I guess I'm just trying to find a way to keep it a pure method with only "actual logic" in it, without depending on a database. Forcing developers to think ahead about what data they actually need in advance also seems like a good thing maybe.

pohart@programming.dev · 1 year ago

Forcing developers to think ahead about what data they actually need in advance also seems like a good thing maybe.

It does.

BehindTheBarrier@programming.dev · edit-2 1 year ago

I'm not sure how you do it at the moment or already know this since you mention repository pattern. But here's how I know.

A pattern I encountered at my workplace is a split between the repository and the data access (Dao) layer.

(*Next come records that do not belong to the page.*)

-- ==== Sys2Proof/Proofs/SlotInvariant.lean ====
section
/-! PROOFS. The invariant that carries the agreement of slots across an advance of the line time, where several events follow each
other: what it needs of moves, hangers and stranded holds beside it (R33, R35, R101 to R103, R147). -/

namespace Sys2Proof.Machine

/-- Sound, and: identifiers name one move each; the YIELD moves are those that carry no tag; a move with a limit is in work; a gantry
works one move, and holds no stranded hanger while it does; a move not placed has its hanger, which is neither stranded nor at rest;
a stranded hold names a STRANDED hanger; a hanger that is carried leads to a slot; and one that is carried or STRANDED rests in
none. -/
structure Core.Firm (c : Core) : Prop extends Core.Sound c where
  ids : (c.moves.map MoveCore.id).Nodup
  plain : ∀ m ∈ c.moves, m.yields = true ↔ m.tag = none
  settled : ∀ m ∈ c.moves, m.state ≠ .waiting
  limits : ∀ m ∈ c.moves, m.limited = true → m.InWork
  works : ∀ m ∈ c.moves, ∀ m' ∈ c.moves, ∀ g, m.InWork → m'.InWork → m.gantry = some g → m'.gantry = some g → m = m'
  free : ∀ m ∈ c.moves, m.InWork → ∀ g, m.gantry = some g → c.hold g = none
  bearer : ∀ m ∈ c.moves, m.state ≠ .placed → ∀ tag, m.tag = some tag → ∃ h, c.hanger? tag = some h ∧ h.rank = .bearing
  stranded : ∀ g x, c.hold g = some x → ∃ h, c.hanger? x.tag = some h ∧ h.rank = .stranded
  lands : ∀ m ∈ c.moves, m.state = .carried → m.tag ≠ none → ∃ d, m.dest = some (.slot d)
  carries : ∀ m ∈ c.moves, m.state = .carried → ∀ tag, m.tag = some tag → ∀ h, c.hanger? tag = some h →
    ∀ r, h.location ≠ .slot r
  rides : ∀ h ∈ c.hangers, h.rank = .stranded → ∀ r, h.location ≠ .slot r

/-- R35: a hanger that has a move is neither stranded nor at rest. -/
theorem HangerAgrees.bearing {s : State} {h : Hanger} {m : Move} (ha : HangerAgrees s h) (hm : s.hangerMove? h.tag = some m) :
    h.state.rank = .bearing := by
  have none_of : s.hangerMove? h.tag ≠ none := by rw [hm]; simp
  unfold HangerAgrees at ha
  split at ha <;> rename_i hs <;> rw [hs] <;> first | rfl | exact absurd ha.1 none_of

/-- R35: a hanger whose move is carried is on a gantry. -/
theorem HangerAgrees.carried {s : State} {h : Hanger} {m : Move} (ha : HangerAgrees s h) (hm : s.hangerMove? h.tag = some m)
    (hc : m.state = .carried) : ∃ g, h.location = .gantry g := by
  have work : m.InWork := Or.inr (Or.inl hc)
  unfold HangerAgrees at ha
  rw [hm] at ha
  split at ha
  · obtain ⟨-, -, _, ⟨⟩, hw⟩ := ha; exact absurd work hw
  · obtain ⟨-, -, _, ⟨⟩, hw⟩ := ha; exact absurd work hw
  · obtain ⟨-, -, _, ⟨⟩, hw⟩ := ha
    rw [hw work] at hc; cases hc
  · obtain ⟨_, ⟨⟩, ⟨-, hg, -⟩ | ⟨-, -, g, hl, -⟩⟩ := ha
    · rw [hg] at hc; cases hc
    · exact ⟨g, hl⟩
  all_goals cases ha.1

/-- R35: a STRANDED hanger is on a gantry. -/
theorem HangerAgrees.on_gantry {s : State} {h : Hanger} (ha : HangerAgrees s h) (hs : h.state.rank = .stranded) :
    ∃ g, h.location = .gantry g := by
  have stranded : h.state = .stranded := by cases e : h.state <;> rw [e] at hs <;> first | rfl | cases hs
  unfold HangerAgrees at ha
  rw [stranded] at ha
  obtain ⟨-, -, g, -, hl, -⟩ := ha
  exact ⟨g, hl⟩

/-- R131, R147: a gantry that holds a granted move has no stranded hold. -/
theorem GantryAgrees.no_hold {s : State} {g : GantryId} {id : Nat} (ha : GantryAgrees s g) (hg : (s.gantry g).granted = some id) :
    (s.gantry g).hold = none := by
  obtain ⟨busy, -, -, hold⟩ := ha
  have hb : (s.gantry g).link = .busy := busy.2 (by rw [hg]; simp)
  cases hh : (s.gantry g).hold with
  | none => rfl
  | some x =>
    obtain ⟨hl, -⟩ := hold x hh
    rw [hb] at hl
    rcases hl with hl | hl <;> cases hl

theorem keyed_of_movesAgree {s : State} (hs : MovesAgree s) : s.core.Keyed := by
  obtain ⟨htags, -, -, hmoves, -⟩ := hs
  refine ⟨by simpa [State.core, Function.comp_def, Hanger.core] using htags, ?_⟩
  intro m hm m' hm' tag ht ht' hp hp'
  obtain ⟨x, hx, rfl⟩ := List.mem_map.1 hm
  obtain ⟨x', hx', rfl⟩ := List.mem_map.1 hm'
  have e := ((hmoves x hx).2.2 (fun e => hp ((Move.core_placed x).2 e)) tag ht).2
  have e' := ((hmoves x' hx').2.2 (fun e => hp' ((Move.core_placed x').2 e)) tag ht').2
  rw [e] at e'
  cases e'
  rfl

theorem agrees_of_slotsAgree {s : State} (hs : SlotsAgree s) : s.core.Agrees := by
  obtain ⟨hslots, hhangers, hmoves, hholds⟩ := hs
  intro tag
  rw [State.core_hanger, State.core_move]
  have records : ∀ y n, (s.hanger? tag).map Hanger.core = some y → (s.hangerMove? tag).map Move.core = some n →
      ∃ x m, s.hanger? tag = some x ∧ s.hangerMove? tag = some m ∧ x.core = y ∧ m.core = n := by
    intro y n hy hn
    obtain ⟨x, hx, rfl⟩ := Option.map_eq_some_iff.1 hy
    obtain ⟨m, hm, rfl⟩ := Option.map_eq_some_iff.1 hn
    exact ⟨x, m, hx, hm, rfl, rfl⟩
  have route : ∀ x m, s.hanger? tag = some x → s.hangerMove? tag = some m → ∀ d,
      (m.dest = some (.slot d) → (s.slotAt d).reservedFor tag = true
        ∧ (m.InWork → s.slotAt d = .reserved tag .destination
          ∧ ∀ r, x.forward = some r → ((s.station d.station).cls = .strict ↔ r ≠ d)))
      ∧ (∀ r, x.forward = some r → m.dest = some (.slot r)
        ∨ ∃ d, m.dest = some (.slot d) ∧ (s.station d.station).cls = .strict) := by
    intro x m hx hm d
    obtain rfl := State.hanger_tag hx
    have hmt : m.tag = some x.tag ∧ m.state ≠ .placed := by simpa using List.find?_some hm
    exact hmoves m (List.mem_of_find?_eq_some hm) x d hmt.2 hmt.1 hx
  refine ⟨fun r hr => ?_, fun r hr => ?_, fun r hr => ?_, fun y r hy hl => ?_, fun y r hy hf => ?_, fun y n d hy hn hd => ?_,
    fun y n r hy hn hf => ?_, fun g x hx ht => ht ▸ hholds g x hx⟩
  · have h := hslots r
    unfold SlotAgrees at h
    rw [show s.slotAt r = .occupied tag from hr] at h
    obtain ⟨x, hx, hl⟩ := h
    exact ⟨x.core, by rw [hx]; rfl, hl⟩
  · have h := hslots r
    unfold SlotAgrees at h
    rw [show s.slotAt r = .reserved tag .forward from hr] at h
    obtain ⟨x, hx, hf⟩ := h
    exact ⟨x.core, by rw [hx]; rfl, hf⟩
  · have h := hslots r
    unfold SlotAgrees at h
    rw [show s.slotAt r = .reserved tag .destination from hr] at h
    obtain ⟨x, hx, hd⟩ := h
    exact ⟨x.core, by rw [hx]; rfl, hd.imp_left (fun ⟨m, hm, hd⟩ => ⟨m.core, by rw [hm]; rfl, hd⟩)⟩
  · obtain ⟨x, hx, rfl⟩ := Option.map_eq_some_iff.1 hy
    have := (hhangers x (List.mem_of_find?_eq_some hx)).1 r hl
    rwa [State.hanger_tag hx] at this
  · obtain ⟨x, hx, rfl⟩ := Option.map_eq_some_iff.1 hy
    obtain ⟨h1, h2, h3⟩ := (hhangers x (List.mem_of_find?_eq_some hx)).2 r hf
    rw [State.hanger_tag hx] at h1
    refine ⟨h1, fun e => ?_⟩
    have e' : x.state.rank = .resting := e
    cases hst : x.state <;> rw [hst] at e' <;> first | exact h2 hst | exact h3 hst | cases e'
  · obtain ⟨x, m, hx, hm, rfl, rfl⟩ := records y n hy hn
    obtain ⟨h1, -⟩ := route x m hx hm d
    obtain ⟨h3, h4⟩ := h1 hd
    exact ⟨h3, fun hw => h4 ((Move.core_inWork m).1 hw)⟩
  · obtain ⟨x, m, hx, hm, rfl, rfl⟩ := records y n hy hn
    exact (route x m hx hm r).2 r hf

/-- The two agreements of the model make the core firm. -/
theorem firm_of_agree {s : State} (hm : MovesAgree s) (hs : SlotsAgree s) : s.core.Firm := by
  have keyed := keyed_of_movesAgree hm
  obtain ⟨htags, -, hids, hmoves, hhangers, hgantries, -⟩ := hm
  have granted : ∀ m ∈ s.moves, m.core.InWork → ∀ g, m.gantry = some g → (s.gantry g).granted = some m.id := by
    intro m hm hw g hg
    obtain ⟨g', h1, h2⟩ := (hmoves m hm).2.1 ((Move.core_inWork m).1 hw)
    rw [h1] at hg; cases hg
    exact h2
  refine { keyed with agrees := agrees_of_slotsAgree hs, ids := ?_, plain := ?_, settled := ?_, limits := ?_, works := ?_,
                        free := ?_, bearer := ?_, stranded := ?_, lands := ?_,
                        carries := ?_, rides := ?_ }
  · simpa [State.core, Function.comp_def, Move.core] using hids
  · intro m hm
    obtain ⟨x, hx, rfl⟩ := List.mem_map.1 hm
    obtain ⟨hyield, hother, -⟩ := (hmoves x hx).1
    have yields : x.core.yields = true ↔ x.kind = .yielding := by simp [Move.core]
    rw [yields]
    exact ⟨fun e => (hyield e).1, fun e => by_contra fun hk => (hother hk).1 e⟩
  · intro m hm hw
    obtain ⟨x, hx, rfl⟩ := List.mem_map.1 hm
    unfold Move.core at hw
    dsimp only at hw
    split at hw
    · cases hw
    · rename_i hn
      have hk : x.kind = .yielding := by by_contra hk; exact hn ⟨hk, hw⟩
      obtain ⟨-, -, -, h | h⟩ := (hmoves x hx).1.1 hk <;> rw [h] at hw <;> cases hw
  · intro m hm hl
    obtain ⟨x, hx, rfl⟩ := List.mem_map.1 hm
    by_contra hw
    have := (hmoves x hx).1.2.2.2 (fun h => hw ((Move.core_inWork x).2 h))
    rw [show x.core.limited = x.limit.isSome from rfl, this] at hl
    cases hl
  · intro m hm m' hm' g hw hw' hg hg'
    obtain ⟨x, hx, rfl⟩ := List.mem_map.1 hm
    obtain ⟨x', hx', rfl⟩ := List.mem_map.1 hm'
    have e := granted x hx hw g hg
    rw [granted x' hx' hw' g hg'] at e
    rw [List.inj_on_of_nodup_map hids hx' hx (by simpa using e)]
  · intro m hm hw g hg
    obtain ⟨x, hx, rfl⟩ := List.mem_map.1 hm
    exact (hgantries g).no_hold (granted x hx hw g hg)
  · intro m hm hp tag ht
    obtain ⟨x, hx, rfl⟩ := List.mem_map.1 hm
    obtain ⟨⟨h, hh⟩, hbears⟩ := (hmoves x hx).2.2 (fun e => hp ((Move.core_placed x).2 e)) tag ht
    have htag := State.hanger_tag hh
    refine ⟨h.core, by rw [State.core_hanger, hh]; rfl, ?_⟩
    exact (hhangers h (List.mem_of_find?_eq_some hh)).bearing (by rw [htag]; exact hbears)
  · intro g x hx
    obtain ⟨-, h, hh, hst, -⟩ := (hgantries g).2.2.2 x hx
    exact ⟨h.core, by rw [State.core_hanger, hh]; rfl, by show h.state.rank = _; rw [hst]; rfl⟩
  · intro m hm hc ht
    obtain ⟨x, hx, rfl⟩ := List.mem_map.1 hm
    obtain ⟨hyield, hother, hdest, -⟩ := (hmoves x hx).1
    have kind : x.kind ≠ .yielding := fun e => ht (hyield e).1
    cases hd : x.dest with
    | none => exact absurd hd (hdest ((Move.core_inWork x).1 (Or.inr (Or.inl hc))))
    | some p =>
      cases p with
      | slot d => exact ⟨d, hd⟩
      | point a => exact absurd hd ((hother kind).2.1 a)
  · intro m hm hc tag ht y hy r hl
    obtain ⟨x, hx, rfl⟩ := List.mem_map.1 hm
    obtain ⟨h, hh, rfl⟩ := Option.map_eq_some_iff.1 ((State.core_hanger s tag).symm.trans hy)
    have carried : x.state = .carried := by
      unfold Move.core at hc
      dsimp only at hc
      split at hc
      · cases hc
      · exact hc
    have bears := ((hmoves x hx).2.2 (by rw [carried]; simp) tag ht).2
    rw [← State.hanger_tag hh] at bears
    obtain ⟨g, hg⟩ := (hhangers h (List.mem_of_find?_eq_some hh)).carried bears carried
    have hl' : h.location = .slot r := hl
    rw [hg] at hl'; cases hl'
  · intro y hy hr r hl
    obtain ⟨h, hh, rfl⟩ := List.mem_map.1 hy
    obtain ⟨g, hg⟩ := (hhangers h hh).on_gantry hr
    have hl' : h.location = .slot r := hl
    rw [hg] at hl'; cases hl'

end Sys2Proof.Machine
end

The repository implements an interface which other parts of your program uses to get data. The repository askes the data access layer to make database calls.

For testing other parts of the programs, we mock the repository interface, and implement simple returns of data instead of relying on the database at all. Then we have full control of what goes in and out of your legacy code, assuming you are able to use this.

For testing the dao, I don't actually have much experience since that's not a good option for us at the moment, but as others mentioned you can use in memory databases or manually mock the connection object provided to the dao to test that your save methods store the correct data. The latter being somewhat clunky in my experience but the best option when you are trying to save something with 20 values and making sure they end up in the right order or have the right values when converting enum values to strings for example.

I don't know much about cache, but if you want to keep it then it's possible to do it in the repository class.